Ns1::Ns2::A<int, std::vector<int, std::allocator<int> > >::A()
Ns1::Ns2::A<int, std::vector<int, std::allocator<int> > >::bar(Ns1::Ns2::A<int, std::vector<int, std::allocator<int> > > const&)
Ns1::Ns2::A<int, std::vector<int, std::allocator<int> > >::foo(std::vector<int, std::allocator<int> > const&)
Ns1::Ns2::A<int, std::vector<int, std::allocator<int> > >::~A()

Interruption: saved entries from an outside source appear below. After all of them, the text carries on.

/-- A row of the R-type map is read back from an R-type word. -/
theorem decodeWord_encodeRType {opx : BitVec 6} {f : Word → Instr}
    (row : ∀ w, decodeRType opx w = .ok (f w)) (a b c : Reg) (imm5 : BitVec 5) :
    decodeWord (encodeRType opx a b c imm5) = .ok (f (encodeRType opx a b c imm5)) := by
  have rType : ∀ w, decodeOp 0x3A#6 w = decodeRType (opxField w) w := fun _ => rfl
  rw [decodeWord, opField_encodeRType, rType, opxField_encodeRType, row]

theorem decodeWord_encodeJType {op : BitVec 6} {f : Word → Instr}
    (row : ∀ w, decodeOp op w = .ok (f w)) (imm26 : BitVec 26) :
    decodeWord (encodeJType op imm26) = .ok (f (encodeJType op imm26)) := by
  rw [decodeWord, opField_encodeJType, row]

theorem decodeWord_encodeCustom {op : BitVec 6} {f : Word → Instr}
    (row : ∀ w, decodeOp op w = .ok (f w)) (a b c : Reg) (n : BitVec 11) :
    decodeWord (encodeCustom op a b c n) = .ok (f (encodeCustom op a b c n)) := by
  rw [decodeWord, opField_encodeCustom, row]

@[simp] theorem ctlField_encodeRType (opx : BitVec 6) (a b c : Reg) (imm5 : BitVec 5) :
    ctlField (encodeRType opx a b c imm5) = imm5.toFin := by
  rw [ctlField, imm5Field_encodeRType]

/-- Settles O1: a case for each instruction, grouped by the format of its word; the row gives the
instruction, and the fields of the word give its operands. -/
theorem decodeOfEncodeIsTheInstruction : Obligations.DecodeOfEncodeIsTheInstruction := by
  intro i
  cases i with
  | and | or | xor | nor | add | sub | mul | mulxss | mulxsu | mulxuu | div | divu
  | cmpeq | cmpne | cmpge | cmpgeu | cmplt | cmpltu | rol | roli | ror | sll | slli | srl | srli
  | sra | srai | jmp | callr | ret | eret | bret | rdctl | wrctl | sync | flushp | flushi | initi
  | wrprs | nextpc | trap | brk =>
    exact (decodeWord_encodeRType (fun _ => rfl) _ _ _ _).trans (by simp)
  | andi | ori | xori | andhi | orhi | xorhi | addi
  | cmpeqi | cmpnei | cmpgei | cmpgeui | cmplti | cmpltui
  | br | beq | bne | bge | bgeu | blt | bltu | flushd | flushda | initd | initda | rdprs | muli
  | ldb | ldbu | ldh | ldhu | ldw | ldbio | ldbuio | ldhio | ldhuio | ldwio
  | stb | sth | stw | stbio | sthio | stwio =>
    exact (decodeWord_encodeIType (fun _ => rfl) _ _ _).trans (by simp)
  | jmpi | call => exact (decodeWord_encodeJType (fun _ => rfl) _).trans (by simp)
  | custom => exact (decodeWord_encodeCustom (fun _ => rfl) _ _ _ _).trans (by simp)

/-- Settles O2: the bytes of a word decode as the word does. -/
theorem encodedBytesDecodeInFrontOfAnyRest : Obligations.EncodedBytesDecodeInFrontOfAnyRest := by
  intro i rest
  rw [decodeBytes_bytesOfWord, decodeTableWord_toNat, decodeOfEncodeIsTheInstruction i]
  exact ⟨rfl, rfl⟩

/-! ## Rows -/

/-- The row of the R-type map is a matter of `OPX`. -/
theorem decodeRType_ctorIdx (opx : BitVec 6) (w v : Word) :
    (decodeRType opx w).map Instr.ctorIdx = (decodeRType opx v).map Instr.ctorIdx := by
  unfold decodeRType
  split <;> rfl

/-- The row of the opcode map is a matter of `OP`, but for the R-type map's. -/
theorem decodeOp_ctorIdx (op : BitVec 6) (w v : Word)
    (h : op = 0x3A#6 → opxField w = opxField v) :
    (decodeOp op w).map Instr.ctorIdx = (decodeOp op v).map Instr.ctorIdx := by
  by_cases rType : op = 0x3A#6
  · subst rType
    change (decodeRType (opxField w) w).map _ = (decodeRType (opxField v) v).map _
    rw [h rfl]
    exact decodeRType_ctorIdx _ w v
  · unfold decodeOp
    split <;> first | exact absurd rfl rType | rfl

/-- Settles O3: the rows of both maps. -/
theorem onlyOpAndOpxSelectTheInstruction : Obligations.OnlyOpAndOpxSelectTheInstruction := by
  intro w v hop hopx
  rw [decodeWord, decodeWord, ← hop]
  exact decodeOp_ctorIdx _ w v hopx

/-! ## Unassigned values (R109) -/

/-- The `OP` values with no row in the opcode map. -/
def unassignedOps : List Nat :=
  [0x02, 0x09, 0x0A, 0x11, 0x12, 0x19, 0x1A, 0x1D, 0x1F, 0x21, 0x22, 0x29, 0x2A, 0x31, 0x39, 0x3D,
    0x3E, 0x3F]

/-- The `OPX` values with no row in the R-type map. -/
def unassignedOpxs : List Nat :=
  [0x00, 0x0A, 0x0F, 0x11, 0x15, 0x19, 0x21, 0x22, 0x23, 0x2A, 0x2B, 0x2C, 0x2F, 0x32, 0x33, 0x35,
    0x37, 0x38, 0x3C, 0x3D, 0x3E, 0x3F]

theorem exists_error_iff {x : Except DecodeError Instr} :
    (∃ e, x = .error e) ↔ x.isOk = false := by
  cases x <;> simp [Except.isOk, Except.toBool]

/-- Words of one row are refused or accepted alike. -/
theorem isOk_of_ctorIdx {x y : Except DecodeError Instr}
    (h : x.map Instr.ctorIdx = y.map Instr.ctorIdx) : x.isOk = y.isOk := by
  have mapped : ∀ z : Except DecodeError Instr, (z.map Instr.ctorIdx).isOk = z.isOk := fun z => by
    cases z <;> rfl
  rw [← mapped x, ← mapped y, h]

/-- The R-type map is asked at the word 0 for every word. -/
theorem decodeRType_error_iff (opx : BitVec 6) (w : Word) :
    (∃ e, decodeRType opx w = .error e) ↔ opx.toNat ∈ unassignedOpxs := by
  rw [exists_error_iff, isOk_of_ctorIdx (decodeRType_ctorIdx opx w 0#32)]
  revert opx
  decide

/-- The opcode map is asked at the word 0 for every word, but for the R-type map's. -/
theorem decodeOp_error_iff (op : BitVec 6) (w : Word) (h : op ≠ 0x3A#6) :
    (∃ e, decodeOp op w = .error e) ↔ op.toNat ∈ unassignedOps := by
  rw [exists_error_iff, isOk_of_ctorIdx (decodeOp_ctorIdx op w 0#32 fun rType => absurd rType h)]
  revert op
  decide

theorem decodeWord_error_iff (w : Word) :
    (∃ e, decodeWord w = .error e) ↔
      (opField w).toNat ∈ unassignedOps ∨
        ((opField w).toNat = 0x3A ∧ (opxField w).toNat ∈ unassignedOpxs) := by
  by_cases rType : opField w = 0x3A#6
  · have map : decodeWord w = decodeRType (opxField w) w := by rw [decodeWord, rType]; rfl
    have assigned : 0x3A ∉ unassignedOps := by decide
    rw [map, decodeRType_error_iff, rType]
    simp [assigned]
  · have other : (opField w).toNat ≠ 0x3A := fun h => rType (BitVec.eq_of_toNat_eq h)
    rw [decodeWord, decodeOp_error_iff _ w rType]
    simp [other]

/-- Settles O5: the sample words are decoded. -/
theorem sampleWordsDecode : Obligations.SampleWordsDecode := by
  exact ⟨rfl, rfl, rfl, rfl, rfl, rfl, rfl, rfl, rfl, rfl⟩

end Sys2Proof
end

section
/-! Exceptions and the unlisted instructions (60_exceptions.md R313 to R315; 45_control_flow.md
R233; 46_control_regs_system.md R261 to R270). What each accessor reads after the exception issue
and after the return from it is said once; an instruction that takes the exception is the issue at
its own address. -/

namespace Sys2Proof.Machine

variable (s : State) (p : Word)

/-! ## What the accessors read after the exception issue (R313) -/

theorem takeException_getCtl_zero :
    (s.takeException p).getCtl 0 = s.getCtl 0 &&& 0xFFFFFFFE#32 := by
  simp [State.getCtl]

theorem takeException_getCtl_one : (s.takeException p).getCtl 1 = s.getCtl 0 := by
  simp [State.getCtl]
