-- ==== Sys2Proof/Word.lean ====
section
/-! DEFINITION. The data types of SJMIX: words, octets, 16-word blocks, 128-bit commands (00_scope R8, R9).
A word is a pattern without sign (10_state R35); addition on it wraps modulo 2^32 as the type does (R12). -/

namespace Sys2Proof

/-- One cell of the word memory: a 32-bit pattern (00_scope R8, 10_state R22). -/
abbrev Word := BitVec 32

/-- One cell of the byte memory: an octet (00_scope R8, 10_state R23). -/
abbrev Byte := BitVec 8

/-- A unit of 16 words, the width of the Salsa20/8 core (00_scope R8). -/
abbrev Block := Vector Word 16

/-- One 128-bit request to the block (30_encoding R70). -/
abbrev Command := BitVec 128

end Sys2Proof
end

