-- ==== Sys2Proof/Machine/Flags.lean ====
section
/-! DEFINITION. The block has no flags, condition codes or predicates (10_state R31): the only status of a command is
its response code, and the only status registers are `ERR` and `ERRCMD`. This file holds their values. -/

namespace Sys2Proof.Machine

/-- The response of a command that executed in full (60_exceptions R200). -/
def okCode : BitVec 4 := 0

/-- The response of a locked block; never stored in `ERR` (60_exceptions R200, R206). -/
def lockedCode : BitVec 4 := 6

/-- The stored fault codes (60_exceptions R200). -/
def FaultCode.code : FaultCode → BitVec 4
  | .illegal => 1
  | .length => 2
  | .param => 3
  | .range => 4
  | .overlap => 5

/-- What a read of a CSR number returns (20_memory R43). -/
def readCsr (s : State) : Csr → Word
  | .err => s.err
  | .errcmd0 => s.errcmd.extractLsb' 0 32
  | .errcmd1 => s.errcmd.extractLsb' 32 32
  | .errcmd2 => s.errcmd.extractLsb' 64 32
  | .errcmd3 => s.errcmd.extractLsb' 96 32

end Sys2Proof.Machine
end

I want to extract the class (instance) name Ns1::Ns2::A<int, std::vector<int, std::allocator<int> > > preferably using a single regular expression pattern, but I have problems to parse the recursively occuring class specifiers within the <> pairs.

Does anyone know how to do this with a regular expression pattern (that's supported by boost::regex)?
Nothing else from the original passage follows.